展望のいい広々とした庭なのだが、なんだか雑然として元気がない。聞けばヤブ蚊が多くて夏場は庭に出るのが億劫なほどだという。そして、ここにも火を焚いた形跡がない。

さっそく提案して焚き火の場所を決めた。なぜか密閉型のコンポストが庭の中心部にあるので、それを解体して開放型の堆肥場を作って場所替えし、三又囲炉裏のベストスペースを創出する。庭の「ここしかない」という1点に囲炉裏の炎があるべきなのだ。

竹がなかったので、長い木の枝を使って三又を設置。

薪置き場から二又の枝も切り出すことができたので、ロープとドリルを車から持ち出して、さっそく自在カギも作る。吊り鍋はお隣のゲストハウスからお借りした。あっという間に囲炉裏が出現して、場の空気感がまったく変わり蚊もほとんど寄ってこなくなったことに一同驚いている。

囲炉裏を作りたいという家の中の場所は、コンクリートの叩きになっていた。小さな薪ストーブが設置してあるが、これではとても暖まらないだろう。上部の自在カギが設置できる梁の位置から囲炉裏の位置を決めてみた。

生活の囲炉裏は正方形ではなく長方形にして、自在カギはセンターをややずらして炭火スペースを作ると便利だ。

大工見習いの仲間とコンクリートをはつり始めてみたが、かなり硬くて諦めた。タガネだけでは到底無視だ。おそらくメッシュも入っているので、専用のカッターとブレーカーが必要。
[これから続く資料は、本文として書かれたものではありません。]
/-- A step that executes no instruction resets `pc`, keeps it or advances it, so it keeps an even `pc` even. -/
theorem even_pc_or_executes_of_step {s t : State} (heven : s.pc.toNat % 2 = 0) (h : step s = .next t) :
    t.pc.toNat % 2 = 0 ∨ ∃ i, s.issued = some i ∧ exec i s.stepStart.advance = .next t := by
  obtain ⟨-, rfl⟩ | ⟨-, -, -, rfl⟩ | ⟨-, -, -, rfl⟩ | ⟨x, -, -, -, rfl⟩ | ⟨-, -, -, -, c, -, rfl⟩ |
    ⟨-, -, -, -, -, rfl⟩ | he := step_cases h
  · exact .inl (by simp)
  · exact .inl (by simpa using heven)
  · exact .inl (by simpa using heven)
  · exact .inl (by simpa using heven)
  · exact .inl (by simpa using heven)
  · exact .inl (s.stepStart.parity_advance_pc.trans heven)
  · exact .inr he

/-- Settles O11: the parity check, which comes first in a step; and, for a step that makes `pc` odd, the instruction it
executes from the advanced `pc`, which is even still, with the frames of which the invariant speaks. -/
theorem oddPcComesOnlyFromJumps : Obligations.OddPcComesOnlyFromJumps := by
  refine ⟨fun s hs hodd => ⟨_, step_of_pcMisaligned hs hodd, rfl⟩, fun s t hinv heven h hodd => ?_⟩
  obtain hkept | ⟨i, hi, he⟩ := even_pc_or_executes_of_step heven h
  · omega
  · have hadvanced : s.stepStart.advance.pc.toNat % 2 = 0 := s.stepStart.parity_advance_pc.trans heven
    have hjump : JumpsToOdd s i := jumpsToOdd_of_exec (s := s.stepStart.advance) hinv.frames hadvanced he hodd
    simpa only [hi, Option.some.injEq, JumpsToOdd] using hjump

end Sys2Proof.Machine
end

section
/-! PROOFS. The reset vector (spec/70_reset_and_hazards.md R292): where `pc` stands after a step in reset, with or without a
loader write, and the word that the next step fetches from there. -/

namespace Sys2Proof.Machine

/-- The word to fetch (R123), by the address in `pc`. -/
theorem State.fetchWord_of_toNat_pc {s : State} {a : Nat} (hpc : s.pc.toNat = a) :
    s.fetchWord = wordOfBytes (Memory.read s.mem a) (Memory.read s.mem (a + 1)) := by
  rw [State.fetchWord, hpc]

/-- The loader port does not move `pc` from the reset vector. -/
theorem State.pc_resetEvent_loaderWrite (s : State) (load : Option (Addr12 × Byte)) :
    (s.resetEvent.loaderWrite load).pc = 0x200 :=
  (s.resetEvent.loaderWrite_pc load).trans s.resetEvent_pc

/-- Settles O19: a step in reset is the reset event and a loader write, which leave `pc` at the vector; the fetch reads the
two bytes there, after the loader's write. -/
theorem resetVectorIs200 : Obligations.ResetVectorIs200 := by
  refine ⟨rfl, fun s hrst => ⟨_, step_of_reset hrst, ?_⟩⟩
  have hpc := s.passBoundary.pc_resetEvent_loaderWrite s.sampled.load
  have haddr : (s.passBoundary.resetEvent.loaderWrite s.sampled.load).pc.toNat = 0x200 := by rw [hpc]; rfl
  exact ⟨hpc, State.fetchWord_of_toNat_pc haddr⟩

end Sys2Proof.Machine
end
ワークショップ当日までにこの剥がしだけはやっておくように指示。

外に出て、もう少し手を加えて庭の改良をすることにした。何本かある庭木の下枝を剪定し、根周りの草は地際から刈る。これだけで風通しと見栄えがぐんと良くなる。

次いで、土と草に埋もれていた花壇の石を掘り起こし、設置しなおす。

石は立て気味にして隣の石にもたれるように組んでいく。ただ「置く」「立てる」のではなく、あくまでも隣の石との関係性を考えた石組みと意識する。

そうして花壇側は土を盛り気味にし、内側の庭側は地際から草を刈って石をくっきりと露わにする。この高低差が空気を動かす。もちろん埋もれていた石を掘り起こすことで地中の空気が大きく動き、有機ガスが放散して消えていく。これがまた、庭木たちに良い影響を与えるのだ。

最初、要領を教えて後は後日と思ったのだが、Iさんたちが熱心に始めたので、全部終わってしまった(笑)。風通しをさえぎるものが置いてあった入り口もそれを撤去して、石垣の草を取る。そして石垣ぎわの排水路を掘り起こして庭からの雨水の流れをスムーズにした。

「三又囲炉裏の設置」「閉鎖型コンポストの撤去」「石の掘り起こしと石組み」「剪定と風の草刈り」「水脈の掘り起こし」・・・人数がいればこれだけのことができる。短時間で実に爽やかな庭に変化して、後から訪れる友人たちも皆その変貌ぶりに驚いていた。

夕刻はお隣の民泊「Curi木」さんで食事会。日中は食堂もされているようだ。

自己紹介タイムを経て乾杯♬

本とポストカードの販売とサイン会♬

2次会はコアメンバーで作戦会議。中央がIさん。徳島にはアイヌの刺繍入りの服で来られたのが印象的だった。定期的に北海道に習いに行っているそう。

千早赤阪村はかつて高野豆腐づくりが郷土の伝統産業としてあったらしいが、現在は自然食品を販売している株式会社オルターの本拠地として名高い。そのせいかオーガニック系の意識の高い新住人が多いようである。